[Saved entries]
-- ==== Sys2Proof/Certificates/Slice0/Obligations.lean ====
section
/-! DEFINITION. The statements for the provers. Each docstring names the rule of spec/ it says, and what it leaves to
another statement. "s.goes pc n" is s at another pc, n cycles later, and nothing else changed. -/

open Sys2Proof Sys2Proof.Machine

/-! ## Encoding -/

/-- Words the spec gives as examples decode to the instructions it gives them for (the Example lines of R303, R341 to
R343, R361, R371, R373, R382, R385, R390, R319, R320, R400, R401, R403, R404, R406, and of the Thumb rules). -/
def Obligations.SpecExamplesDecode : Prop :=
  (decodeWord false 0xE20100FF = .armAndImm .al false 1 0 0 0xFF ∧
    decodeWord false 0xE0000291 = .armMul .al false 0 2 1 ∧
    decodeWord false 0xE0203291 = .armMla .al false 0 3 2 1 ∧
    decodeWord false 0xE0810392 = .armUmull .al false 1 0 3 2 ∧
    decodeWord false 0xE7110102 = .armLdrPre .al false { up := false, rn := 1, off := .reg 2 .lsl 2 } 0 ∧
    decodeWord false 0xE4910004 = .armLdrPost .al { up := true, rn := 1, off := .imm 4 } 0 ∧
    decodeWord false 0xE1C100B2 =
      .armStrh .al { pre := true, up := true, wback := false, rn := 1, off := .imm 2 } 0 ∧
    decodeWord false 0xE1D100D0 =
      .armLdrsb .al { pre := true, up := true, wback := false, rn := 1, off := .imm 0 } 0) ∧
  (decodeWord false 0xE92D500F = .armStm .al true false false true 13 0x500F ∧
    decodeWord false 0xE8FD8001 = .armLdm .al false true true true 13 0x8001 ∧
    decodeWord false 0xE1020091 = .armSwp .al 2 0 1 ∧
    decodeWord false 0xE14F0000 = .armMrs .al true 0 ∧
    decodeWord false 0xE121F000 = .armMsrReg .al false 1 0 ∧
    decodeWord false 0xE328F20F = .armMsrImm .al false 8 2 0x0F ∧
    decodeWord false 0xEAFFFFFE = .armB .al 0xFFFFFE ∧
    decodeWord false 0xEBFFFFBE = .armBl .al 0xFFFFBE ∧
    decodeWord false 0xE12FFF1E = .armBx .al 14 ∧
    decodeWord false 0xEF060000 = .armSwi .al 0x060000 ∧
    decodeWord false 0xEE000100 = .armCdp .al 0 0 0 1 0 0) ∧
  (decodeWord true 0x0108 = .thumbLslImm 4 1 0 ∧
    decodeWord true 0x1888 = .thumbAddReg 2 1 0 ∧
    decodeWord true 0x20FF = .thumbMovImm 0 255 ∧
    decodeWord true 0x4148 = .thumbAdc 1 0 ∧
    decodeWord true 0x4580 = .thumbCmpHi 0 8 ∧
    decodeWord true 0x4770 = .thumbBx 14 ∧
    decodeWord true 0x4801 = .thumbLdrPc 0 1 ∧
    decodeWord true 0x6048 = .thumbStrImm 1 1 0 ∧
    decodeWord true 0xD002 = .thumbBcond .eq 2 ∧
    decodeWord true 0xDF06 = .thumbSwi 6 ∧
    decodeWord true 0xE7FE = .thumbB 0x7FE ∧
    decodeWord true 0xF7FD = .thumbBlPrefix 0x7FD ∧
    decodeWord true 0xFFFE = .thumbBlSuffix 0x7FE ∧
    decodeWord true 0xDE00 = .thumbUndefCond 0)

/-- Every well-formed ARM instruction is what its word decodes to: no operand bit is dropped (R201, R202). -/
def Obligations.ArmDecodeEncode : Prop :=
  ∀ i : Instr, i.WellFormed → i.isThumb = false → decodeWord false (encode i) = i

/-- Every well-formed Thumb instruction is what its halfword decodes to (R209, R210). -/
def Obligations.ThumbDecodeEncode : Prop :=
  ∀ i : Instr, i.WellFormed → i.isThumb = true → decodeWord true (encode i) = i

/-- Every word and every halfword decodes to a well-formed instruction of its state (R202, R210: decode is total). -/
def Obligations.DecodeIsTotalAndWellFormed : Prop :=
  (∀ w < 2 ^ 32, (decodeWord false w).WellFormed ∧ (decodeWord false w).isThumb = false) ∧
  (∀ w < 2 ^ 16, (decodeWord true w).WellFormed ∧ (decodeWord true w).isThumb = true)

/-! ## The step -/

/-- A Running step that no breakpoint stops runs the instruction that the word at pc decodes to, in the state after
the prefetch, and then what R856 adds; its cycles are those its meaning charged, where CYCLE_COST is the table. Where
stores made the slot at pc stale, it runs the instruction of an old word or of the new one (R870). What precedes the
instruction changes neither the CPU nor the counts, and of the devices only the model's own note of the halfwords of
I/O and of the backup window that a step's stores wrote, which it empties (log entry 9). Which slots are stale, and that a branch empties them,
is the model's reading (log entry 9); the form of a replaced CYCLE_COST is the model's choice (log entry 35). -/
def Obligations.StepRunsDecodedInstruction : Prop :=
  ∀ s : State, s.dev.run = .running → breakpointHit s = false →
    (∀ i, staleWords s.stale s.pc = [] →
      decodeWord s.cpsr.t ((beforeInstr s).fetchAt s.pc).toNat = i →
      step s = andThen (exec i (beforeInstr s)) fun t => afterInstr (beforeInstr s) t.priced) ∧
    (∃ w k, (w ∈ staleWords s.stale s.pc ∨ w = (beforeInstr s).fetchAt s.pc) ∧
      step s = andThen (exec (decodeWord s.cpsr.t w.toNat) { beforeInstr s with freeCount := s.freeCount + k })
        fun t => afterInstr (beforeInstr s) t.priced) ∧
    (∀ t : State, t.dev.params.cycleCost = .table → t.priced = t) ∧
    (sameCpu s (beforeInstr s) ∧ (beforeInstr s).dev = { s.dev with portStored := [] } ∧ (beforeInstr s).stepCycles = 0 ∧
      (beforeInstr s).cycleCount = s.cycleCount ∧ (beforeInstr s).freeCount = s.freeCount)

**About this exercise:**
Which lines of the data include the string "fetchAt"? Find them and copy each one.

**Expected output:**
      decodeWord s.cpsr.t ((beforeInstr s).fetchAt s.pc).toNat = i →
    (∃ w k, (w ∈ staleWords s.stale s.pc ∨ w = (beforeInstr s).fetchAt s.pc) ∧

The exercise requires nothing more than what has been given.